Interestingly, the implementation and configuration of load balancing of
these Service Applications are built into the SharePoint product, but
load balancing of the WFEs that deliver SharePoint to your users is not.
The next two sections address the ins and outs of configuring load
balancing for your WFEs, followed by an examination of each server role
that is available in SharePoint 2010 and how (or if) they can be made
highly available.
SharePoint is designed to
allow for the use of multiple WFEs in a load-balanced configuration,
serving up content to users on a single host name. Even though users may
be making complex requests to SharePoint, the servers are able to
answer those requests in a uniform manner, even if during a single
session end users are directed to multiple servers for their content.

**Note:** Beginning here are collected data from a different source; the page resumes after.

/-! ## Handles (R414, R420, 08 R201) -/

def hDev (h : Nat) : Nat := bits h 63 52
def hIdx (h : Nat) : Nat := bits h 51 36
def hGen (h : Nat) : Nat := bits h 35 20
/-- A handle's word. -/
def mkHandle (dev idx gen : Nat) : Nat := dev * 2 ^ 52 + idx * 2 ^ 36 + gen * 2 ^ 20
/-- A synthesized broken handle (R414). -/
def synth (dev cause : Nat) : Nat := mkHandle dev 0xFFFF cause
/-- An entry of the handle resolution table. -/
def State.hEntry (s : State) (i : Nat) : HEntry := SMap.get HEntry.freeE s.handles i
def State.setEntry (s : State) (i : Nat) (e : HEntry) : State := { s with handles := SMap.set HEntry.freeE s.handles i e }
/-- The entry that a handle of this device resolves to. -/
def State.hresolve (s : State) (h : Nat) : Option (Nat × HEntry) :=
  let i := hIdx h
  let e := s.hEntry i
  if i < 4096 ∧ e.st ≠ 0 ∧ e.gen.toNat = hGen h then some (i, e) else none
/-- A broken status word. -/
def brokenWord (cause : Nat) : Nat := 3 + 2 ^ 8 * (cause % 256)
/-- The status word of a handle of this device, or of a synthesized one (R414). -/
def State.statusWord (s : State) (h : Nat) : Nat :=
  if hIdx h = 0xFFFF then brokenWord (hGen h)
  else match s.hresolve h with
    | none => brokenWord 3
    | some (_, e) => if e.st = 3 then brokenWord e.bcause else e.st.toNat
/-- QCOUNT. -/
def HEntry.qcount (e : HEntry) : Nat := (e.queue.filter fun q => decide (q.entry < 4096)).length
/-- Word w of the entry that a handle of this device names (R420). -/
def State.handleWord (s : State) (h w : Nat) : Nat :=
  match s.hresolve h with
  | none => (match w with | 0 => 3 | 2 => 2 ^ 32 * (s.statusWord h / 2 ^ 8) | _ => 0)
  | some (_, e) => match w with
    | 0 => e.st.toNat + 2 ^ 4 * e.part + 2 ^ 8 * e.qcount + 2 ^ 16 * e.gen.toNat + 2 ^ 32 * e.locdev + 2 ^ 44 * e.loccore
    | 1 => e.result
    | 2 => e.rlen + 2 ^ 32 * e.bcause
    | _ => 0
/-- An entry is freed. -/
def State.freeEntry (s : State) (i : Nat) : State := s.setEntry i { HEntry.freeE with gen := (s.hEntry i).gen + 1 }

/-! ## Descriptors (R415) -/

/-- An invocation descriptor. -/
structure InvDesc where
  dev : Nat
  part : Nat
  ctx : Nat
  lrec : Nat
  frame : Nat
  arglen : Nat
  rlen : Nat
  argsrc : Nat
  rest : Bool
  deriving DecidableEq, Repr

/-- The fields of 64 bytes; rest where a bit that must be 0 is set. -/
def invDesc (bs : List Byte) : InvDesc :=
  let w (i : Nat) : Nat := wordAt bs i
  { dev := bits (w 0) 11 0, part := bits (w 0) 15 12, ctx := bits (w 0) 21 16, lrec := w 1, frame := w 2
    arglen := bits (w 3) 8 0, rlen := bits (w 3) 47 32, argsrc := w 4
    rest := decide (2 ^ 22 ≤ w 0) || decide (2 ^ 56 ≤ w 1) || decide (2 ^ 56 ≤ w 2) || bits (w 3) 31 9 != 0
      || bits (w 3) 63 48 != 0 || decide (2 ^ 56 ≤ w 4) || w 5 != 0 || w 6 != 0 || w 7 != 0 }
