-- ==== Sys2Proof/Machine/Dispatch.lean ====
section
/-!
DEFINITION. Machine/Dispatch.lean: one arm for each constructor of Instr.
-/
namespace Sys2Proof.Machine
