/-- didx, dxfer, darrive, dwaitev, dend (R389-R393): didx takes the bytes of its width in scratchpad or in the core's view,
or those that another device has answered, n32, n64 and n16 zero-extended and i32 sign-extended; a program whose transfers
still run ends when they have. -/
def DxpTransfers : Prop :=
  ∀ (s : State) (k : Dss) (i : Slots), ReadyDxp s k →
    (∀ d off va u, i.d = .s d → k.run.hold = none → s.errs = [] → i.imm.toNat / 2 ^ 30 = 0 →
      va = wrapI 64 ((k.x.val i.a : Int) + sextI 28 i.imm.toNat) → s.dxPlace k .load va 4 4 = .ok (.spad u off) →
      s.unfilled [⟨0, va, .spad u off, 4⟩] = none → IssuesDxp (exec (.didx i) s)
        (s.modDxp k.core fun x => x.wd d.toNat (BitVec.ofNat 64 (ofBytes (s.spadBytes u off 4)))) k.core (k.x.pc + 12))
    ∧ (∀ w n va l, k.run.hold = none → s.errs = [] → w = i.imm.toNat / 2 ^ 30 →
      n = (match w with | 2 => 8 | 3 => 2 | _ => 4) → va = wrapI 64 ((k.x.val i.a : Int) + sextI 28 i.imm.toNat) →
      s.dxPlace k .load va n n = .ok l → Loc.dev? l = none → s.unfilled [⟨0, va, l, n⟩] = none →
      ∃ (s1 : State) (bs : List Byte), bs.length = n
        ∧ (∀ u off, l = .spad u off → bs = s.spadBytes u off n)
        ∧ (∀ pa key, l = .mem pa key → pa % 128 + n ≤ 128 →
          (∀ j < n, ∀ m < n, (SMap.get CvByte.absent (s.core k.core).view (pa + j)).present
            = (SMap.get CvByte.absent (s.core k.core).view (pa + m)).present) →
          bs = (List.range n).map fun j => s.cvByte k.core key (pa + j))
        ∧ IssuesDxp (exec (.didx i) s)
        (s1.modDxp k.core fun x => x.wop i.d (if w = 1 then BitVec.ofInt 64 (sextI 32 (ofBytes bs)) else BitVec.ofNat 64 (ofBytes bs)))
        k.core (k.x.pc + 12))
    ∧ (∀ n va l h v, k.run.hold = some h → h.started = true → h.passed = false → h.answer = some v →
      n = (match i.imm.toNat / 2 ^ 30 with | 2 => 8 | 3 => 2 | _ => 4) →
      va = wrapI 64 ((k.x.val i.a : Int) + sextI 28 i.imm.toNat) → s.dxPlace k .load va n n = .ok l →
      IssuesDxp (exec (.didx i) s) (s.modDxp k.core fun x => x.wop i.d (if i.imm.toNat / 2 ^ 30 = 1
          then BitVec.ofInt 64 (sextI 32 (v.toNat % 2 ^ 32)) else BitVec.ofNat 64 (v.toNat % 2 ^ (8 * n)))) k.core (k.x.pc + 12))
    ∧ ((s.core k.core).dxfers.length < 16 → k.x.val i.d % 32 = 0 → (bit i.imm.toNat 8 = true ∨ k.x.val i.a % 32 = 0) →
      (i.b = .nil ∨ ∃ r, s.dxBar k .atomic (k.x.val i.b) 3 = .ok r) → ∃ s1 c, IssuesDxp (exec (.dxfer i) s) s1 k.core (k.x.pc + 12)
        ∧ (s1.core k.core).copies = (s.core k.core).copies ++ [c] ∧ c.dx = true ∧ c.size = 32 * (i.imm.toNat % 256 + 1)
        ∧ c.spec = .xfer (k.x.val i.d) (k.x.val i.a) (i.imm.toNat % 256 + 1) (bit i.imm.toNat 8))
    ∧ (∀ l b s0, (s.core k.core).dxfers = [] → s.dxBar k .atomic (k.x.val i.a) 2 = .ok (l, b, s0) →
      (i.imm.toNat : Int) ≤ s0.barOwed l b → inI32 (b.arrive - i.imm.toNat) = true →
      ∃ s1, IssuesDxp (exec (.darrive i) s) s1 k.core (k.x.pc + 12))
    ∧ (∀ l b s0, s.dxBar k .load (k.x.val i.a) 2 = .ok (l, b, s0) →
      (b.phase ≠ i.imm.toNat % 16 → ∃ s1, IssuesDxp (exec (.dwaitev i) s) s1 k.core (k.x.pc + 12)
        ∧ ∀ d, i.d = .s d → (s1.core k.core).dxp.rd d.toNat = 0)
      ∧ (b.phase = i.imm.toNat % 16 → ∀ h, k.run.hold = some h → h.started = true → h.timedOut = true →
        ∃ s1, IssuesDxp (exec (.dwaitev i) s) s1 k.core (k.x.pc + 12)
          ∧ ∀ d, i.d = .s d → (s1.core k.core).dxp.rd d.toNat = 1))
    ∧ ((s.core k.core).dxfers = [] → ∃ s1, exec (.dend i) s = .next s1 ∧ (s1.core k.core).dxp.run = none
      ∧ ∀ g0 g1, s.group? k.run.cmd.tid k.run.cmd.g = some g0 → s1.group? k.run.cmd.tid k.run.cmd.g = some g1 →
        g1 = g0.endOp k.run.cmd.opId)
    ∧ ((s.core k.core).dxfers ≠ [] → ∃ s1, exec (.dend i) s = .next s1
      ∧ (s1.core k.core).dxp.run = some { k.run with ending := some none, hold := none })

/-- Row 0xE and the control instructions of a DXP (R385-R395). -/
def Obligations.DxpPrograms : Prop := DxpProgramsRun ∧ DxpTransfers

/-! ## Row 0xD: invocations, handles, endpoints, collectives (18 R413-R427) -/

/-- An invocation's operation begins (R413, R415): it counts in oc.col, and its argument bytes, if any, are to be read. -/
def ArgsAwaited (s1 s3 : State) (k : Iss) (d : BitVec 6) (bs : List Byte) (up : Option Nat) : Prop :=
  0 < (invDesc bs).arglen → s1.invReady = none →
    s3.srcs = s1.srcs ++ [⟨k.tid, k.g, s1.nextOp, (invDesc bs).argsrc, (invDesc bs).arglen, [], [], .invoke bs (.s d) up⟩]
    ∧ (s3.group? k.tid k.g).map Group.ops = some (k.gr.ops ++ [⟨s1.nextOp, .col, false⟩])

/-- invk and invh (R413-R418): with the descriptor read, they complete, and their argument bytes are read after issue; where
there are none, and with no INVK path to the other device, the handle is a synthesized one of cause 4, and an upstream handle
of this device that is unknown or broken gives cause 3; a handle with bits below 20 set is an illegal operand. -/
def InvocationsRun : Prop :=
  ∀ (s : State) (k : Iss) (i : Slots) (d : BitVec 6), i.d = .s d → ocOf k.gr.ops .col < 63 →
    (Ready s k 0x341 (linesOf i false 0) → ∀ bs s1, s.readDesc k (k.gr.uni i.a 0) false = .ok (some bs, s1) →
      ∃ s3, Issues (exec (.invk i) s) s3 k i.hint k.fall ∧ ArgsAwaited s1 s3 k d bs none
        ∧ ((invDesc bs).arglen = 0 → s1.srcs = [] → (invDesc bs).dev ≠ Config.devNum.toNat → s1.pathsTo (invDesc bs).dev 2 = [] →
            (s3.group? k.tid k.g).map (fun x => x.rs d.toNat) = some (BitVec.ofNat 64 (synth (invDesc bs).dev 4))))
    ∧ (Ready s k 0x342 (linesOf i false 0) → ∀ h bs s1, h = k.gr.uni i.a 0 → h % 2 ^ 20 = 0 →
      s.readDesc k (k.gr.uni i.b 0) true = .ok (some bs, s1) →
      ∃ s3, Issues (exec (.invh i) s) s3 k i.hint k.fall ∧ ArgsAwaited s1 s3 k d bs (some h)
        ∧ ((invDesc bs).arglen = 0 → s1.srcs = [] → hDev h = Config.devNum.toNat →
            ((s1.hresolve h = none ∧ ((s1.hEntry (hIdx h)).st ≠ 2 ∨ (s1.hEntry (hIdx h)).late = []))
              ∨ ∃ n e, s1.hresolve h = some (n, e) ∧ e.st = 3) →
            (s3.group? k.tid k.g).map (fun x => x.rs d.toNat) = some (BitVec.ofNat 64 (synth Config.devNum.toNat 3))))
    ∧ (Ready s k 0x342 (linesOf i false 0) → ∀ h, h = k.gr.uni i.a 0 → h % 2 ^ 20 ≠ 0 →
      exec (.invh i) s = .next (s.raise k.tid k.g k.e 3 2 h k.e.mask).done)

/-- A sector of an invocation's arguments or of a member's elements is read after issue, once, as copy sources are (10 R238,
R240, R415, R426; the move and its number are the model's own, DESIGN CHOICE, log 14): of scratchpad its bytes are then at
hand; where it cannot be read, the handle is a synthesized one of cause 8, or the collective has status 3 (R427). -/
def SourceReads : Prop :=
  ∀ (s : State) (core id i : Nat) (r : SrcRead) (t : Team), s.src? id = some r → s.team? r.tid = some t → t.core = core →
    r.wants i = true → (∀ l, s.srcPlace t r i = .ok l → s.filled ⟨0, r.sectorVa i, l, 32⟩ = true) →
    Completes (exec (.copySectorWrite core id i true) s)
    ∧ (s.errs = [] → ∀ u off r1, s.srcPlace t r i = .ok (.spad u off) →
        r1 = { r with got := SMap.put r.got i (s.spadBytes u off 32) } → r1.whole = false →
        ∃ s1, exec (.copySectorWrite core id i true) s = .next s1 ∧ s1.src? id = some r1)
    ∧ ∀ tr, s.srcPlace t r i = .error tr →
      (∀ bs (d : BitVec 6) up g0, r.work = .invoke bs (.s d) up → s.group? r.tid r.g = some g0 → (s.dropSrc id).invReady = none →
        ∃ s1, exec (.copySectorWrite core id i true) s = .next s1 ∧ (s1.group? r.tid r.g).map (fun x => x.rs d.toNat)
          = some (BitVec.ofNat 64 (synth (match up with | some h => hDev h | none => (invDesc bs).dev) 8)))
      ∧ ∀ c, r.work = .coll → s.coll? r.tid r.g r.id = some c → c.status = 0 →
        ∃ s1 c1, exec (.copySectorWrite core id i true) s = .next s1 ∧ s1.coll? r.tid r.g r.id = some c1 ∧ c1.status = 3

/-- invk, invh, and the reads of their arguments and of a collective's elements (R413-R418, R426, R427, 10 R238, R240). -/
def Obligations.Invocations : Prop := InvocationsRun ∧ SourceReads

/-- hwait, htest, hrel, hget on handles of this device (R419, R420), which it answers itself: hwait completes on a ready
handle, traps on a broken one unless it asked for the status, waits on a pending one, counted in HWAIT, and gives up at
its time-out; htest and hget read; hrel frees a ready or broken entry, whose generation grows. -/
def LocalQueries : Prop :=
  ∀ (s : State) (k : Iss) (i : Slots) (d : BitVec 6) (h w : Nat), i.d = .s d → h = k.gr.uni i.a 0 → h % 2 ^ 20 = 0 →
    remoteHandle h = none → w = s.statusWord h →
    (Ready s k 0x343 (linesOf i false 0) →
      ((w % 4 = 2 ∨ w % 4 = 0 ∨ (w % 4 = 3 ∧ i.imm.getLsbD 0 = true)) → ∃ s1, Issues (exec (.hwait i) s) s1 k i.hint k.fall
        ∧ (s1.group? k.tid k.g).map (fun x => x.rs d.toNat) = some (BitVec.ofNat 64 w))
      ∧ (w % 4 = 3 → i.imm.getLsbD 0 = false →
        exec (.hwait i) s = .next (s.raise k.tid k.g k.e 11 0 h k.e.mask).done)
      ∧ (w % 4 = 1 → k.gr.hold = none → ∃ x, x.why = 11 ∧ exec (.hwait i) s = .next (s.bail k (.hold x)))
      ∧ (w % 4 = 1 → ∀ x, k.gr.hold = some x → x.started = true → x.why = 11 → x.timedOut = true →
        ∃ s1, Issues (exec (.hwait i) s) s1 k i.hint k.fall
          ∧ (s1.group? k.tid k.g).map (fun x => x.rs d.toNat) = some (BitVec.ofNat 64 (w + 2 ^ 16))))
    ∧ (Ready s k 0x344 (linesOf i false 0) → ∃ s1, Issues (exec (.htest i) s) s1 k i.hint k.fall
        ∧ (s1.group? k.tid k.g).map (fun x => x.rs d.toNat) = some (BitVec.ofNat 64 w))
    ∧ (Ready s k 0x346 (linesOf i false 0) → ∃ s1, Issues (exec (.hget i) s) s1 k i.hint k.fall
        ∧ (s1.group? k.tid k.g).map (fun x => x.rs d.toNat) = some (BitVec.ofNat 64 (s.handleWord h (i.imm.toNat % 4))))
    ∧ (Ready s k 0x345 (linesOf i false 0) → ∃ s1, Issues (exec (.hrel i) s) s1 k i.hint k.fall
        ∧ ∀ n e, s.hresolve h = some (n, e) → hIdx h ≠ 0xFFFF →
          ((e.st = 2 ∨ e.st = 3) → (s1.hEntry n).st = 0 ∧ (s1.hEntry n).gen = e.gen + 1)
          ∧ (e.st = 1 → s1.hEntry n = e))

You can load-balance by installing a hardware or software solution in
front of your SharePoint WFE servers that forwards a Web request
directed at a single host name to one of the WFE servers. If one of the
servers in your load-balanced pool is overwhelmed and crashes, the load
balancer can redirect traffic away from the affected server to the other
members of the pool, ensuring a higher level of service continuity than
what is possible with a single server.
Load-Balancing Software
Load-balancing software is
pretty easy to describe: by installing and configuring an application on
the SharePoint WFEs that you want to load-balance, you can distribute
client requests across all those servers. It requires no special
hardware and usually comes with a lower price tag than hardware-based
solutions. In fact, the most common load-balancing software solution for
SharePoint, Windows Network Load Balancing (NLB), is available as a
Windows Server 2008 Feature, meaning it can be added free of charge to
any server running Windows Server 2008, at any time. This section guides
you through enabling and configuring an NLB cluster to load-balance the
HTTP traffic directed at your SharePoint farm’s WFE servers, as well as
discusses the challenges of using NLB with SharePoint. It is by no
means the only way you can use a software product to load-balance
SharePoint, but it is the most prevalent option available.
Caution
Even
though NLB and the Windows Server 2008’s failover clustering (formerly
known as Microsoft Cluster Service or MSCS in Windows Serve 2003)
feature share some of the same terms and concepts, they are two distinct
technologies intended to provide solutions for different problem sets.
Failover clustering is best suited for applications that require
transactions to occur in a synchronous order and be aware of their
position within that order, referred to as the application’s state.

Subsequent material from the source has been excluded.